Otra historia ocurrió con una de las momias de Guanajuato, tras otra manipulación de los cuerpos sin recurrir al INAH. En esta ocasión, sin embargo, ocurrió que la institución federal pudo confirmar, lamentablemente, el desprendimiento del brazo de uno de los cuerpos, posiblemente debido a este arbitrario movimiento.

El Gobierno Municipal de Guanajuato por supuesto que lo niega y enseña imágenes de una momia sin un brazo afirmando que se trata de la misma de la que habla el INAH, y sosteniendo que ese daño ocurrió antes de que el alcalde llegara al gobierno.

Sin embargo, hay una colección fotográfica que también debería estar en posesión de la administración, pero que no citan: una del 2017, en la que se acredita que la momia “El Apuñalado”, contaba con ambas extremidades.

Ante esto, la regidora Paloma Robles anuncia que presentará una nueva denuncia (similar a la que promovió en 2020 y no se judicializó), ante la Fiscalía Especial contra la Corrupción. Esta vez con la ventaja de que el INAH acredita el daño a los cuerpos a través de un boletín oficial.

¿Funcionará? Se antoja poco esperanzador. No por la regidora, sino por el letargo con el que funciona la burocracia y los compromisos que podría tener la propia Fiscalía. Pero ¿qué más queda?

¿La Contraloría?

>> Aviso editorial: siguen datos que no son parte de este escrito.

-- ==== Sys2Proof/Laws/PerInstr.lean ====
section
/-! SUPPORT. One lemma per instruction: the decoder's opcode map gives an instruction back from the (OP, SUB) and the fields that the encoder writes (Table 3-7). An event has no code. -/

/-- The opcode map of the decoder inverts that of the encoder. -/
def Sys2Proof.Laws.Encoding.Statement (i : Sys2Proof.Instr) : Prop :=
  ∀ c, Sys2Proof.instrCode i = some c → Sys2Proof.instrOfCode c.1 c.2.1 c.2.2 = some i
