/-- A launch packet for rule 0 of the kernel object at 0x20300, on the box [0, 16), with no ordering. -/
def launchN : Nat := 0x2000 + 0x7E0 + cf 2 1 + cf 8 0x20300 + cf 0x20 16 + cf 0x24 1 + cf 0x28 1 + cf 0x2C 1 + cf 0x38 0x20180
/-- A kernel object of one rule of rank 1, grain 4, with no port. -/
def kernelN : Nat := 0x4B584E31 + cf 4 1 + cf 6 1 + cf 8 0x10000 + cf 0x10 0x20340 + cf 0x18 0x20380 + cf 0x20 0x20380 + cf 0x28 0x1000
/-- Its rule. -/
def ruleN : Nat := cf 4 0xFFFFFFFF + cf 8 4 + cf 0xC 1 + cf 0x10 1 + cf 0x14 1 + cf 0x18 1
/-- The queue of N0 with that packet, its kernel object, and a record pool. -/
def NL : State :=
  let s := N0.setCtx 1 { N0.ctx 1 with node := 64, recs := [], desc := { (N0.ctx 1).desc with poolVa := 0x30000 } }
  { s with mem := writeBytes (writeBytes s.mem 0x10100 (toBytes 64 launchN)) 0x10300 (toBytes 128 (kernelN + 2 ^ 512 * ruleN)) }
theorem witness_QueueAndNoticeEvents_launch : NL.launchWinner 0 = some 0
    ∧ okB (attempt (readPacket 0 0) NL) (fun r t => match r with
      | .ok p => p.good && p.type = 1 && p.ctx = 1 && okB (attempt (launchCheck 0 1 p) t) fun r _ => match r with
        | .ok (text, rules) => text = 0x10000 && rules.length = 1 && (rules[p.at 4 4]?).isSome | .error _ => false
      | .error _ => false) = true := by decide +kernel
/-- The launch is accepted: RDIDX moves, and the root is READY in a deque (R365, R374). -/
theorem test_launch : nextB (exec (.packetServe 0 0) NL) (fun t => (t.queue 0 0).rdidx = 1 && (t.queue 0 0).inflight = 1
    && ((t.ctx 1).record 0).map (fun r => (r.st, (r.hi[0]).toNat)) = some (RecSt.ready, 16) && (t.ctx 1).deques.length = 1) = true := by decide +kernel
theorem witness_QueueAndNoticeEvents_fresolve : (let z := { B0.ctx 1 with faulted := [(0, ⟨.userTrap, false⟩)] }
   let s := B0.setCtx 1 z
   (s.fresolve 1 0 false).2 = 0 ∧ (s.fresolve 1 3 false).2 = 1 ∧ ((s.setCtx 1 { z with st := .draining }).fresolve 1 0 true).2 = 2 ∧ ((s.fresolve 1 0 true).1.ctx 1).launch.map (·.fail) = some (some .userTrap)) := by decide +kernel
/-- The merge of two halves of a view: 3 and 4 give the operator's result in the parent's chunk. -/
theorem test_merge : nextB (exec (.jigsawMerge 1 0) JM) (fun t => ((t.ctx 1).record 0).map (fun r => (r.mergeDone, r.children, (tfind r.chunks (chunkKey 1 0)).isSome)) = some (true, none, true)) = true := by decide +kernel
/-- A context whose view chunks have no slice and no spill area. -/
def JN : State := JM.setCtx 1 { JM.ctx 1 with desc := { (JM.ctx 1).desc with part := 1 } }
/-- The merge of its views. -/
def runOf (s : State) : EStateM.Result Halt State (Except (Nat × Trap) Flags) :=
  mergeViews 0 1 0 (fun n => rule0.opOf n) ((s.ctx 1).childViews ⟨1, false⟩) ((s.ctx 1).childViews ⟨2, false⟩) [] s
theorem witness_ContextEvents_mergeViews : okB (runOf JM) (fun r _ => r.toOption.isSome) = true
    ∧ okB (runOf JN) (fun r _ => match r with | .error e => e.2.cause = .viewSpace | .ok _ => false) = true
    ∧ okB (chunkOpen 0 1 0 (chunkKey 1 0) 1 true JM) (fun ch _ => ch.spill = none) = true := by decide +kernel
/-- A READY record of a cohort rule, at a partition that no context holds, with room and so many images. -/
def CH (imgs : Nat) (held : Tbl Nat := []) : State :=
  let s := RP.setCtx 1 { RP.ctx 1 with
    launch := some { launch0 with rules := [{ rule0 with cohort := true, ports := [] }] }
    node := 64
    desc := { (RP.ctx 1).desc with imgCnt := imgs } }
  { s with holders := held, leaves := [] }
/-- That state as a decision finds it: the ready list read, the deques dealt. -/
def CV (imgs : Nat) : State :=
  let r := (CH imgs [(64, 1)]).readReady 1
  ((r.setCtx 1 (r.ctx 1).restoreReady).refreshAll 1).featureCheck 1
theorem witness_ContextEvents_cohort : tfind (CH 4).holders 64 = none ∧ (CH 4).bestOf 64 = some 1
    ∧ ((CV 4).ctx 1).cohort = true ∧ (((CV 4).startAll 1).ctx 1).allStarted = true
    ∧ ((CV 0).ctx 1).cohort = true ∧ (((CV 0).startAll 1).ctx 1).allStarted = false := by decide +kernel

Desde la penosa historia del choque se ganó la desconfianza de la gente.

¿El INAH? Busca una solución diplomática ante el estridente actuar con el que acostumbra a responder el alcalde, como la absurda acusación de que el Instituto “se quiere llevar” a las momias. Algo que en reiteradas ocasiones se ha desmentido.

Sólo queda el reproche de algunos ciudadanos indignados y la prensa, algo que el alcalde ha aprendido a que no le inmute.

Y es que mientras no haya una consecuencia ante la manipulación arbitraria de los cuerpos, el escenario no se ve alentador. Al frente de la administración capitalina quedará Samantha Smith y a nivel federal repetirá Morena, por lo que es muy posible que continúe esa narrativa simplista de tachar cualquier observación del INAH (una institución federal), como de tinte “partidista”, para justificar el actuar irresponsable de la administración.